GIVEN DATA section start

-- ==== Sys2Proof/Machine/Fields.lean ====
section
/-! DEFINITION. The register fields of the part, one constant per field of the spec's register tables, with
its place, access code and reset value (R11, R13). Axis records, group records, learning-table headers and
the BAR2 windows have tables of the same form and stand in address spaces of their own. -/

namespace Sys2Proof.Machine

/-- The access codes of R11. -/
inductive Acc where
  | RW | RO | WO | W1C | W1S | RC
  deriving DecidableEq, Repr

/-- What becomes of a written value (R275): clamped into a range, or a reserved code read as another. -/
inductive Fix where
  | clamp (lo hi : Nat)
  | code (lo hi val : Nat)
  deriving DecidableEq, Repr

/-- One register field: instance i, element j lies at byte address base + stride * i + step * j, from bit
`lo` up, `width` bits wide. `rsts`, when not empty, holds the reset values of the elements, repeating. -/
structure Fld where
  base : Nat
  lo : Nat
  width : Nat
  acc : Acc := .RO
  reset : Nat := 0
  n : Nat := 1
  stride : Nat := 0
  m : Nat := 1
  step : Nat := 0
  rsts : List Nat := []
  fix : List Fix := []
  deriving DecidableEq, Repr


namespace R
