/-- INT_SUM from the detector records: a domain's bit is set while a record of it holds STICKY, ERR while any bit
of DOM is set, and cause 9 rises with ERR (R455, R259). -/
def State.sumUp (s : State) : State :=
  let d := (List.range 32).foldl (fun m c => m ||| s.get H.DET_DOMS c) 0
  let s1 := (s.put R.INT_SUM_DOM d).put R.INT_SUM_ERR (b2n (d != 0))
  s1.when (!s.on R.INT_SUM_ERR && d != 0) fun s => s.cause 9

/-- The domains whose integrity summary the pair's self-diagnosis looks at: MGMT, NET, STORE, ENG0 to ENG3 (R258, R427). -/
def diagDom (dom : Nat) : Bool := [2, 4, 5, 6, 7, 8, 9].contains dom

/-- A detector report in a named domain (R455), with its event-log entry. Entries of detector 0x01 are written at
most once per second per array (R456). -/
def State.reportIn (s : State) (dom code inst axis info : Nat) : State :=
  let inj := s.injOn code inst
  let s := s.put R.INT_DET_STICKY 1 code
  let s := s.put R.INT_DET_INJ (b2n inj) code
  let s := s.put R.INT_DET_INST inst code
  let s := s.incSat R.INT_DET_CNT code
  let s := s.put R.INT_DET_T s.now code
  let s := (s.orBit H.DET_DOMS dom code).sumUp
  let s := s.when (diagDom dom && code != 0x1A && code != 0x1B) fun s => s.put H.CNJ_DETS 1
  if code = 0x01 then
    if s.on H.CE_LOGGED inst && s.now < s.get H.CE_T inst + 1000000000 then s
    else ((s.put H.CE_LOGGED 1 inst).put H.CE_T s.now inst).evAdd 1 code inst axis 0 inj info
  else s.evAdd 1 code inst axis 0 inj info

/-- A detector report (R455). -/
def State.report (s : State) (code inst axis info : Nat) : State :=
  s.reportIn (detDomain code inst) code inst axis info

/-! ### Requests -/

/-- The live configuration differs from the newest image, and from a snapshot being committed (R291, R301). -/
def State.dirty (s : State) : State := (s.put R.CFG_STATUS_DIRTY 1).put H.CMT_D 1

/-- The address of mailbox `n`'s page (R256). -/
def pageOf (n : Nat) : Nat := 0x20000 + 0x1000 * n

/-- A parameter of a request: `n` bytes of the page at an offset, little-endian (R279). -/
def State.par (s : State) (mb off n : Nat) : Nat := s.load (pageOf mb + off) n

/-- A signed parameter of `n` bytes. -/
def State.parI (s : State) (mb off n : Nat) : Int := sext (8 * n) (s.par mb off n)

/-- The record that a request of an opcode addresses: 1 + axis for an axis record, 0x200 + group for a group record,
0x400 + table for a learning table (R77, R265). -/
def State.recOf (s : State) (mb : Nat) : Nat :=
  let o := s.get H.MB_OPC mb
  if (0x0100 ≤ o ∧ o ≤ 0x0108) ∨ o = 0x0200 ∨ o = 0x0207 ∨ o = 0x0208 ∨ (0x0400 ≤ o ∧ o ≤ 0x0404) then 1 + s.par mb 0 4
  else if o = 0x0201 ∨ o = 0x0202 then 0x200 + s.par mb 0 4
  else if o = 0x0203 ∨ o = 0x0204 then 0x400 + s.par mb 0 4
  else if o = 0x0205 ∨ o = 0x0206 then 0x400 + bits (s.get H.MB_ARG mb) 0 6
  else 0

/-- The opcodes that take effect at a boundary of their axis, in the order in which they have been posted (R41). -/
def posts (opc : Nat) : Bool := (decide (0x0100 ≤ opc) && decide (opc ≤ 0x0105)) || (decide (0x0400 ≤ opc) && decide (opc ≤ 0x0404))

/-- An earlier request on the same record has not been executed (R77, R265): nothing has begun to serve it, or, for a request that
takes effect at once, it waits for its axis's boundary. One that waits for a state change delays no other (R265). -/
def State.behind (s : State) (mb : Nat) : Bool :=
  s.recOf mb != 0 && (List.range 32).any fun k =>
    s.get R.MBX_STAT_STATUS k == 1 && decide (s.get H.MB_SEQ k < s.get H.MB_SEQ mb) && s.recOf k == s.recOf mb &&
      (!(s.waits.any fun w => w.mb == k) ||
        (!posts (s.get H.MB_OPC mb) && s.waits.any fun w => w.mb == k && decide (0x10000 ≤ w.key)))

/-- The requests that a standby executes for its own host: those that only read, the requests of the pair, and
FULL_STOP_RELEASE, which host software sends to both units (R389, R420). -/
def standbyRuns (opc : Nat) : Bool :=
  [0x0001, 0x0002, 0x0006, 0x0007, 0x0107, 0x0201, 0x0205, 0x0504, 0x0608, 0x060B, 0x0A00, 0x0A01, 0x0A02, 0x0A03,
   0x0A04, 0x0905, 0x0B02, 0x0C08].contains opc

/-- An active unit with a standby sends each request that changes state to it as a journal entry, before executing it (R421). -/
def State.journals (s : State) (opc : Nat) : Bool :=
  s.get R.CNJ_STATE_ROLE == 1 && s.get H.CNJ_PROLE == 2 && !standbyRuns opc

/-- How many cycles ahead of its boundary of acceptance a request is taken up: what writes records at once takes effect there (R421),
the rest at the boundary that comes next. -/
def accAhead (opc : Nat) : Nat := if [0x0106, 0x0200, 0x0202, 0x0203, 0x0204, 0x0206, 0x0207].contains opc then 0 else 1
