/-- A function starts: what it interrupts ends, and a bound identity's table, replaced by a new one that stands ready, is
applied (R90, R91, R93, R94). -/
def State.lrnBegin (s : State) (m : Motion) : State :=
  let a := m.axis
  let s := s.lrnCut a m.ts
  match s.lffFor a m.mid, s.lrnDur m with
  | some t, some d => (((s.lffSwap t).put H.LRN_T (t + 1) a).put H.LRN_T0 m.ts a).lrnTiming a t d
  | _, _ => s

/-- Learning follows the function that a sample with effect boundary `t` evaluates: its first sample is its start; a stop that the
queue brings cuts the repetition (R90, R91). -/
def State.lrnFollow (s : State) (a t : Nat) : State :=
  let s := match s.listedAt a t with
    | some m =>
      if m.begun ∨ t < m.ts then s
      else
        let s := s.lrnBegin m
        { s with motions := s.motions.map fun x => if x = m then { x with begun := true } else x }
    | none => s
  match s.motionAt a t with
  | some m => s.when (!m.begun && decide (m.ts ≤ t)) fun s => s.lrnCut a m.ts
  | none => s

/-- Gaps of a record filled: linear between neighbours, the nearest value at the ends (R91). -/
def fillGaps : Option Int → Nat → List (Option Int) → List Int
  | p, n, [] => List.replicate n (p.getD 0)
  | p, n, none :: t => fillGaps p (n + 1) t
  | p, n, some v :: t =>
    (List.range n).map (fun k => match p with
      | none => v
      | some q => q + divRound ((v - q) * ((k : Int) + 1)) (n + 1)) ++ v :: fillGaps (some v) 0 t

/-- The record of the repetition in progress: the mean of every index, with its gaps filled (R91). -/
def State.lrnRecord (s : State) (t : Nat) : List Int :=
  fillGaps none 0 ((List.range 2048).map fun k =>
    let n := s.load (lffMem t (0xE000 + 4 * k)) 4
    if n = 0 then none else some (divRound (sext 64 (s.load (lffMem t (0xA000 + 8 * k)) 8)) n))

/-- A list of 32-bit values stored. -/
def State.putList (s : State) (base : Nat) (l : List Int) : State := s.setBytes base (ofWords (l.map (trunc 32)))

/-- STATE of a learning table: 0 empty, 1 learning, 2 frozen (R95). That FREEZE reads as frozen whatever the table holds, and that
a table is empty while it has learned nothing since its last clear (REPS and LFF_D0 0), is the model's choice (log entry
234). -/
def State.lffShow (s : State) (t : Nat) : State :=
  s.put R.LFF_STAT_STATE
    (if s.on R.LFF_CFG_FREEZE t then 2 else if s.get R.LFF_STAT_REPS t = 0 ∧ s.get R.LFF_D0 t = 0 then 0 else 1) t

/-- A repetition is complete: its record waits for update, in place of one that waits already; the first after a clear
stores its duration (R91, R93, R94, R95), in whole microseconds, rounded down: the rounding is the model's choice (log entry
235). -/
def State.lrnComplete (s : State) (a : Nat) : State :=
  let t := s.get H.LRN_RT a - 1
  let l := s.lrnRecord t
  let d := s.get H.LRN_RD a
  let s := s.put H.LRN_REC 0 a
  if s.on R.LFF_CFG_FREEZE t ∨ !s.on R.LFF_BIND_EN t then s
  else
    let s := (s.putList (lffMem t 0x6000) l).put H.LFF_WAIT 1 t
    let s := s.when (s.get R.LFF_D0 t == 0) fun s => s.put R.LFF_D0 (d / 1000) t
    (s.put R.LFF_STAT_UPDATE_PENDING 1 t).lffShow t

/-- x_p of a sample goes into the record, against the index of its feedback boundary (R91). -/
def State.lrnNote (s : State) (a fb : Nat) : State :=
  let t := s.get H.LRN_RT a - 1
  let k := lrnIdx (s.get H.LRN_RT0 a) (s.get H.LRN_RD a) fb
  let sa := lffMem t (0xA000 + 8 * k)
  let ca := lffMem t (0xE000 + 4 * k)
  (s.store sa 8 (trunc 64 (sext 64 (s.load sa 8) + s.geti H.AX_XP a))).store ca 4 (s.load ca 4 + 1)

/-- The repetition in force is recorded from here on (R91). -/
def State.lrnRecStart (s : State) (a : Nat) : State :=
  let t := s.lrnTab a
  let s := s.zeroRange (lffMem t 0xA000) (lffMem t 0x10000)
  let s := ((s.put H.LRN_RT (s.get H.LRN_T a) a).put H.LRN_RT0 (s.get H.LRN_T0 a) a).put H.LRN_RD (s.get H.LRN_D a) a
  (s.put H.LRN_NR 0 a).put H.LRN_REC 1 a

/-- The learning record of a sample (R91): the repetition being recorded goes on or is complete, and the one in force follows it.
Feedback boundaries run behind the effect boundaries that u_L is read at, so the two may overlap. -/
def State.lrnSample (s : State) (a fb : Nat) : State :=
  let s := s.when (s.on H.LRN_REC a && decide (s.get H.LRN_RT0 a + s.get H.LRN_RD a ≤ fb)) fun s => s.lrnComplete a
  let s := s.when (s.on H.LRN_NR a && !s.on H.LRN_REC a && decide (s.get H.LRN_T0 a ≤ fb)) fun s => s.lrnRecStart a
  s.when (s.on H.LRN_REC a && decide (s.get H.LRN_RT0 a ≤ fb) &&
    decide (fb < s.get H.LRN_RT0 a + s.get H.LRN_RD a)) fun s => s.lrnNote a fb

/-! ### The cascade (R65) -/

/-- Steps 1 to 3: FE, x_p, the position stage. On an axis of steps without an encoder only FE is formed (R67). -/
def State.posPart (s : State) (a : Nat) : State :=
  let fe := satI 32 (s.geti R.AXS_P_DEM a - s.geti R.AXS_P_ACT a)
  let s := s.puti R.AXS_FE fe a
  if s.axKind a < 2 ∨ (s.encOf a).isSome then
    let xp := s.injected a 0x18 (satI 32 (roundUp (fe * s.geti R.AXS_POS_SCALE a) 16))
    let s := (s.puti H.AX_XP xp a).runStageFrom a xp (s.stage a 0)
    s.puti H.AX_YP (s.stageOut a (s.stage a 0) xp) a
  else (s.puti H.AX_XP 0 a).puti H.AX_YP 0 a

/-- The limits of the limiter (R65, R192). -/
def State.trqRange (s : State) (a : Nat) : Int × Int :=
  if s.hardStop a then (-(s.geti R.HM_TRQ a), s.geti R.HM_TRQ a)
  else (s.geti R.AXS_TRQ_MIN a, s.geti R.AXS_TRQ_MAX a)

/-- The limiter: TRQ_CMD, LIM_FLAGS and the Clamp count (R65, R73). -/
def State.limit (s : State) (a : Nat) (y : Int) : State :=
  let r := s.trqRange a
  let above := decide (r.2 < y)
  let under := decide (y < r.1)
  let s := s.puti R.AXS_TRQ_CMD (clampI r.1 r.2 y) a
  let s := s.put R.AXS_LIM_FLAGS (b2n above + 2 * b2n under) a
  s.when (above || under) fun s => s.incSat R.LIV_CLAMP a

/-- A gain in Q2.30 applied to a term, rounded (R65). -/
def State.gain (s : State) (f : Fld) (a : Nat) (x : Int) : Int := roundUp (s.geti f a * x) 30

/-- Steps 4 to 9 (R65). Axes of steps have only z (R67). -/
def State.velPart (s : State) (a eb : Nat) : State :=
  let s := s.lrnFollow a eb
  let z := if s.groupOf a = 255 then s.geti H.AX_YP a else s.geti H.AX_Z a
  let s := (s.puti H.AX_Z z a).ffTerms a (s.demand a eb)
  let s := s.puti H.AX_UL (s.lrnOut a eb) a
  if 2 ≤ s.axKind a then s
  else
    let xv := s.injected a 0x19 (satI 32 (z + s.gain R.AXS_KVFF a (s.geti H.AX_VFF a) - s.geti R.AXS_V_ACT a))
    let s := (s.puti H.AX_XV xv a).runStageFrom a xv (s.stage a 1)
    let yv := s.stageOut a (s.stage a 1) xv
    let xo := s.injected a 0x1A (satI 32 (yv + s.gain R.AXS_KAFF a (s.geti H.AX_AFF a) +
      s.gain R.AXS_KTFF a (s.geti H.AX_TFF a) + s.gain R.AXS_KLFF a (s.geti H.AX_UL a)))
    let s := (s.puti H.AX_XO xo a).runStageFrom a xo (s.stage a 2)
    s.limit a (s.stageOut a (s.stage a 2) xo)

GIVEN DATA section end

» **PROBLEM**
Using the entries above, repeat only the lines from the one containing "def State.sumUp (s" through the one containing "let s := s.put R.INT_DET_INJ (b2n inj) code", end lines included.

» **REPLY**
def State.sumUp (s : State) : State :=
  let d := (List.range 32).foldl (fun m c => m ||| s.get H.DET_DOMS c) 0
  let s1 := (s.put R.INT_SUM_DOM d).put R.INT_SUM_ERR (b2n (d != 0))
  s1.when (!s.on R.INT_SUM_ERR && d != 0) fun s => s.cause 9

/-- The domains whose integrity summary the pair's self-diagnosis looks at: MGMT, NET, STORE, ENG0 to ENG3 (R258, R427). -/
def diagDom (dom : Nat) : Bool := [2, 4, 5, 6, 7, 8, 9].contains dom

/-- A detector report in a named domain (R455), with its event-log entry. Entries of detector 0x01 are written at
most once per second per array (R456). -/
def State.reportIn (s : State) (dom code inst axis info : Nat) : State :=
  let inj := s.injOn code inst
  let s := s.put R.INT_DET_STICKY 1 code
  let s := s.put R.INT_DET_INJ (b2n inj) code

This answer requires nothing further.